Joan Collins says we’re turning into a world of idiots—and she thinks the celebrity magazines are partly to blame. “Our civilization has become extremely dumbed down, with shorter attention spans. All they want are sound bites,” the 75-year-old diva, who famously played super-bitchy Alexis Carrington on “Dynasty,” tells BlackBook’s Steve Garbarino. “The tabloid magazines are the same every week. People has the same cover as InTouch as OK! as Us Weekly as Star magazine. They’re exactly the same! It must be 100 to 120 people you read about all the time.” But why? “They are appealing to a young audience, or a rather dumb audience,” Collins theorizes. She adds that the magazines “go after those girls who exhibit more outrageous behavior. And, believe me, those girls love it. They call in items themselves—that they were at Nobu, some nightclub in SoHo. I can’t think of anything more horrible than that. Publicity can be a drug.

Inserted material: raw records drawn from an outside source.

-- ==== Sys2Proof/Machine/Device.lean ====
section
/-!
DEFINITION. Events of the device as a whole: errors and repairs (R363-R365), power (R371, R372), the stages of start (R355,
R357, R358), drains (R367), writes of the control page (R354, R361), and SPDM (R369, R370).
-/
namespace Sys2Proof.Machine

/-! ### Locations (R363) -/

/-- R363: the structure code of a location. The number beneath it is laid out as log 21 says. -/
def locCode (loc : Word) : Nat := bits loc 56 8
/-- Codes 1 to 3: the core. -/
def locCore (loc : Word) : Nat :=
  match locCode loc with
  | 1 => bits loc 32 9
  | 2 => bits loc 2 9
  | _ => bits loc 5 9
/-- Code 2: the slot. -/
def locSlot (loc : Word) : Nat := bits loc 0 2
/-- Codes 4 and 6: the storage slot that holds the row. -/
def locStorage (loc : Word) : StorageSlot :=
  if locCode loc = 4 then .hbm (bits loc 24 4) (bits loc 0 15) else .lpddr (bits loc 32 3) (bits loc 15 17)
/-- R363: a location from its code and the number beneath it. -/
def locWord (code n : Nat) : Word := BitVec.ofNat 64 (code * 2 ^ 56 + n)
/-- Code 1: row `row` of array `array` of a core. -/
def coreLocation (core array row : Nat) : Word := locWord 1 (core * 2 ^ 32 + array * 2 ^ 24 + row % 2 ^ 24)
/-- Code 4: the row of a stack's bank that holds a line, by stack, channel, pseudo-channel, bank group, bank and row. -/
def rowLocation (stack row : Nat) (x : LinePlace) : Word :=
  locWord 4 (stack * 2 ^ 24 + (((x.channel * 2 + x.pseudo) * 4 + x.bankGroup) * 4 + x.bank) * 2 ^ 32 + row)
/-- Code 6: the row that holds line `line` of an LPDDR-6 slot of an Isle. -/
def lpddrLocation (isle index line : Nat) : Word :=
  locWord 6 (isle * 2 ^ 32 + index * 2 ^ 15 + (Config.lpddrRow line).toNat)
/-- Code 5: TSV group `group` of a channel. -/
def groupLocation (stack channel group : Nat) : Word := locWord 5 (stack * 2 ^ 10 + channel * 2 ^ 5 + group)
/-- What has spares of its own: the array of code 1, the channel of code 5. -/
def locGroup (loc : Word) : Word := if locCode loc = 1 then loc >>> 24 else loc >>> 5
/-- The Isle whose mailbox hears of the location. -/
def locIsle (loc : Word) : Nat :=
  match locCode loc with
  | 1 | 2 | 3 => isleOf (locCore loc)
  | 4 | 6 => (locStorage loc).isle
  | 5 => bits loc 10 4 / 2
  | _ => 0

/-! ### Lasting faults (R363) -/

/-- R354: RASWIN in clk, and RASCNT. -/
def rasWindow (s : State) : Nat := bits s.ctl.ras 8 16 * 3600 * 2500000000
def rasCount (s : State) : Nat := bits s.ctl.ras 0 8
/-- R363: the events of a location that count: those in (now - RASWIN, now]. -/
def countedEvents (s : State) (loc : Word) : List RasEvent :=
  s.rasEvents.filter fun e => e.location == loc && decide (s.clk < e.at_ + rasWindow s)
/-- R363: RASCNT correctable events, or one uncorrectable one. -/
def lasting (s : State) (loc : Word) : Bool :=
  let es := countedEvents s loc
  es.any (fun e => !e.correctable) || decide (rasCount s ≤ (es.filter (·.correctable)).length)

/-! ### Repairs (R365) -/

/-- The region a storage slot holds. -/
def regionAt (s : State) (x : StorageSlot) : Option Nat :=
  match s.regions.find? fun e => e.slot == x with
  | some e => some e.region
  | none =>
    let r := match x with
      | .hbm stack row => row * 16 + stack
      | .lpddr isle index => 523264 + index * 8 + isle
    if homeSlot r = x ∧ r < exposedRegions ∧ s.regions.all (fun e => e.region != r) = true then some r else none

/-- R365: the actions of the table, in its order; the number of one is what kind 0x08 reports (log 21). -/
inductive RepairAction where
  | spareRow
  | slotCapacity
  | spareLane
  | retireCore
  | moveRegion
  | spareGroup
  deriving DecidableEq, Repr

def RepairAction.code : RepairAction → Nat
  | .spareRow => 1
  | .slotCapacity => 2
  | .spareLane => 3
  | .retireCore => 4
  | .moveRegion => 5
  | .spareGroup => 6

/-- R365: the first action that applies to a location; none where no spare is left. -/
def repairAction (s : State) (loc : Word) : Option RepairAction :=
  let used := (s.sparesUsed.filter fun x => locCode x == locCode loc && locGroup x == locGroup loc).length
  match locCode loc with
  | 1 => if used < Config.spareRows then some .spareRow else none
  | 2 => if slotCap s (locCore loc) (locSlot loc) = 0 then none else some .slotCapacity
  | 3 =>
    if locCore loc ∉ s.lanesUsed then some .spareLane
    else if locCore loc ∈ s.retiredCores then none else some .retireCore
  | 4 | 6 =>
    match locStorage loc with
    | .hbm stack _ => if (firstSpare s true [stack]).isSome then some .moveRegion else none
    | .lpddr isle _ => if (firstSpare s false [isle]).isSome then some .moveRegion else none
  | 5 => if used = 0 then some .spareGroup else none
  | _ => none

/-- R365: a repair of the location is under way, or waits for what lets it begin. One for which no spare is left is not. -/
def underRepair (s : State) (loc : Word) : Bool :=
  s.repairs.any fun j => j.location == loc &&
    match j.stage with
    | .started _ => true
    | _ => (repairAction s loc).isSome

/-- R363, R365: a lasting finding: kind 0x07, which the host gets too in host-assisted mode (R359) and where the fault affects
running work (R366): for an uncorrectable event, and where a core is to be retired. The repair, where one applies and none is under
way, follows. -/
def lastingFound (s : State) (loc : Word) (uncorrectable : Bool) : State :=
  if underRepair s loc then s
  else
    let info := BitVec.ofNat 64 (locCode loc + if uncorrectable then 256 else 0)
    let assisted := bit s.ctl.mode 3
    let (s, index) := postNote s (locIsle loc) 0x07 0 0 0 loc info
      (assisted || uncorrectable || repairAction s loc == some .retireCore)
    match repairAction s loc with
    | some _ =>
      let stage : RepairStage := if assisted then .proposed else .approved
      { s with repairs := s.repairs ++ [⟨loc, stage, locIsle loc % 8, index⟩] }
    | none => s

/-! ### Reads that find an event (R266, R267, R364) -/

/-- R363: an event of a location is counted, and the location may then be lasting. -/
def countEvent (s : State) (loc : Word) (correctable : Bool) : State :=
  let s := { s with rasEvents := s.rasEvents ++ [⟨loc, s.clk, correctable⟩] }
  if lasting s loc then lastingFound s loc (!correctable) else s

/-- R363, R362: an uncorrectable event: kind 0x09 to the supervisor and the host, with the physical address where there is one. -/
def uncorrectable (s : State) (loc pa : Word) : State :=
  countEvent (postNote s (locIsle loc) 0x09 0 0 0 loc pa true).1 loc false

/-- R259, R260, R265: the slot that holds the line at a physical address and the version under which it lies there: the target's
once its chunk is NEW. -/
def lineSlot (s : State) (pa : Nat) : StorageSlot × Nat :=
  let e := regionEntry s (regionOf pa)
  match e.migration with
  | some m => if pa % 2 ^ 21 / 32768 ∈ m.done then (m.target, m.version) else (e.slot, e.version)
  | none => (e.slot, e.version)

/-- R363: the location at which an event of the line at `pa` counts: its row, or the TSV group in which all the errors lie. -/
def lineLocation (s : State) (pa : Nat) (group : Option Nat) : Word :=
  match lineSlot s pa with
  | (.hbm stack row, v) =>
    let x := linePlace (hashLine s v (BitVec.ofNat 15 (pa % 2 ^ 21 / 64)))
    match group with
    | some g => groupLocation stack x.channel g
    | none => rowLocation stack row x
  | (.lpddr isle index, _) => lpddrLocation isle index (pa % 2 ^ 21 / 64)

/-- R266: a line of main memory read with errors in its codeword: corrected and written back, or poisoned. A line that is poisoned
stays so, and errors that make a codeword of another line go unseen. -/
def readLine (s : State) (pa : Nat) (group : Bool) (errors : List (Nat × BitVec 8)) : State :=
  let k := pa / 64 * 64
  if mainBytes < k + 64 ∨ poisoned s k 64 = true then s
  else
    let word := withErrors (rsEncode ((List.range 64).map fun i => (memRead s.mem (k + i)).toNat)) errors
    let loc := lineLocation s k (if group then errorGroup errors else none)
    match rsDecode word with
    | none => uncorrectable (poisonKey s k) loc (BitVec.ofNat 64 k)
    | some c =>
      let data := ((c.take 64).foldr (fun b n => b + 256 * n) 0)
      if c = word then putBytes s k 64 data
      else countEvent (putBytes (promoteChunk s k) k 64 data) loc true

/-- R267: a protected word read with errors: corrected, or poisoned as `poison` says. -/
def readWord (s : State) (loc : Word) (errors : List (Nat × BitVec 8)) (poison : State → State) : State :=
  match secDed errors with
  | .clean => s
  | .corrected => countEvent s loc true
  | .double => uncorrectable (poison s) loc 0

/-- The hart that holds a slot of a core changed; `f` is told which slice the core is. -/
def onSlot (s : State) (core slot : Nat) (f : Nat → Hart → Hart) : State :=
  let g (h : Hart) : Hart :=
    if h.slot = slot then
      match h.cores.findIdx? (· == core) with
      | some c => f c h
      | none => h
    else h
  { s with hart := g s.hart, parked := s.parked.map g }

/-- R267: word `n` of slice `c` of vector register `r` poisoned. -/
def Hart.poisonVector (h : Hart) (r n c : Nat) : Hart :=
  let x := h.v[r % 32]'(Nat.mod_lt _ (by decide))
  { h with v := h.v.set (r % 32) { x with poison := x.poison ||| BitVec.ofNat 8192 (2 ^ (1024 * c + n % 1024)) } (Nat.mod_lt _ (by decide)) }
/-- R267: word `n` of mask `r` poisoned. -/
def Hart.poisonMask (h : Hart) (r n : Nat) : Hart :=
  let x := h.k[r % 8]'(Nat.mod_lt _ (by decide))
  { h with k := h.k.set (r % 8) { x with poison := x.poison ||| BitVec.ofNat 2048 (2 ^ (n % 2048)) } (Nat.mod_lt _ (by decide)) }
/-- R267: element `n` of tile `r` poisoned. -/
def Hart.poisonTile (h : Hart) (r n : Nat) : Hart :=
  let x := h.z[r % 8]'(Nat.mod_lt _ (by decide))
  { h with z := h.z.set (r % 8) { x with poison := x.poison ||| BitVec.ofNat 16384 (2 ^ (n % 16384)) } (Nat.mod_lt _ (by decide)) }
/-- R267: scalar register `r` poisoned; s0 holds no word. -/
def Hart.poisonScalar (h : Hart) (r : Nat) : Hart :=
  if r % 32 = 0 then h else { h with sPoison := h.sPoison ||| BitVec.ofNat 32 (2 ^ (r % 32)) }
/-- R230, R267: the buffered elements of a stream that lie in word `n` of its strip on slice `c`, poisoned. The oldest lies first
(log 21). -/
def Stream.poisonWord (f : Stream) (span n c : Nat) : Stream :=
  let inWord (i : Nat) : Bool :=
    let p := slotOf span f.width i
    p.1 == c && p.2 * f.width / 64 == n
  { f with buf := f.buf.mapIdx fun i x => { x with poison := x.poison || inWord i } }
/-- R267: word `n` of the strip of stream `i` on slice `c` poisoned. -/
def Hart.poisonStrip (h : Hart) (i n c : Nat) : Hart :=
  let f := (h.f[i % 8]'(Nat.mod_lt _ (by decide))).map (·.poisonWord h.cores.length n c)
  { h with f := h.f.set (i % 8) f (Nat.mod_lt _ (by decide)) }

Add in Cosmopolitan, MTV, Madonna, and hip-hop, among many others, which and who push behaviors that literally destroy lives.

Of course, Collins benefited from that very paradigm during her career, but let us be charitable and acknowledge that age brings wisdom. And I know that I sound like an old man grousing about “in my day.” But when I look at the biggest mistakes I have made in my life and the pain I have caused others to my great regret, I can now see that most of my bad behavior resulted from my sometimes enthusiastic pursuit of the lifestyle promoted by the celebrity and popular cultures.

Collins is right. All of this garbage is hurting individuals and our society. Badly.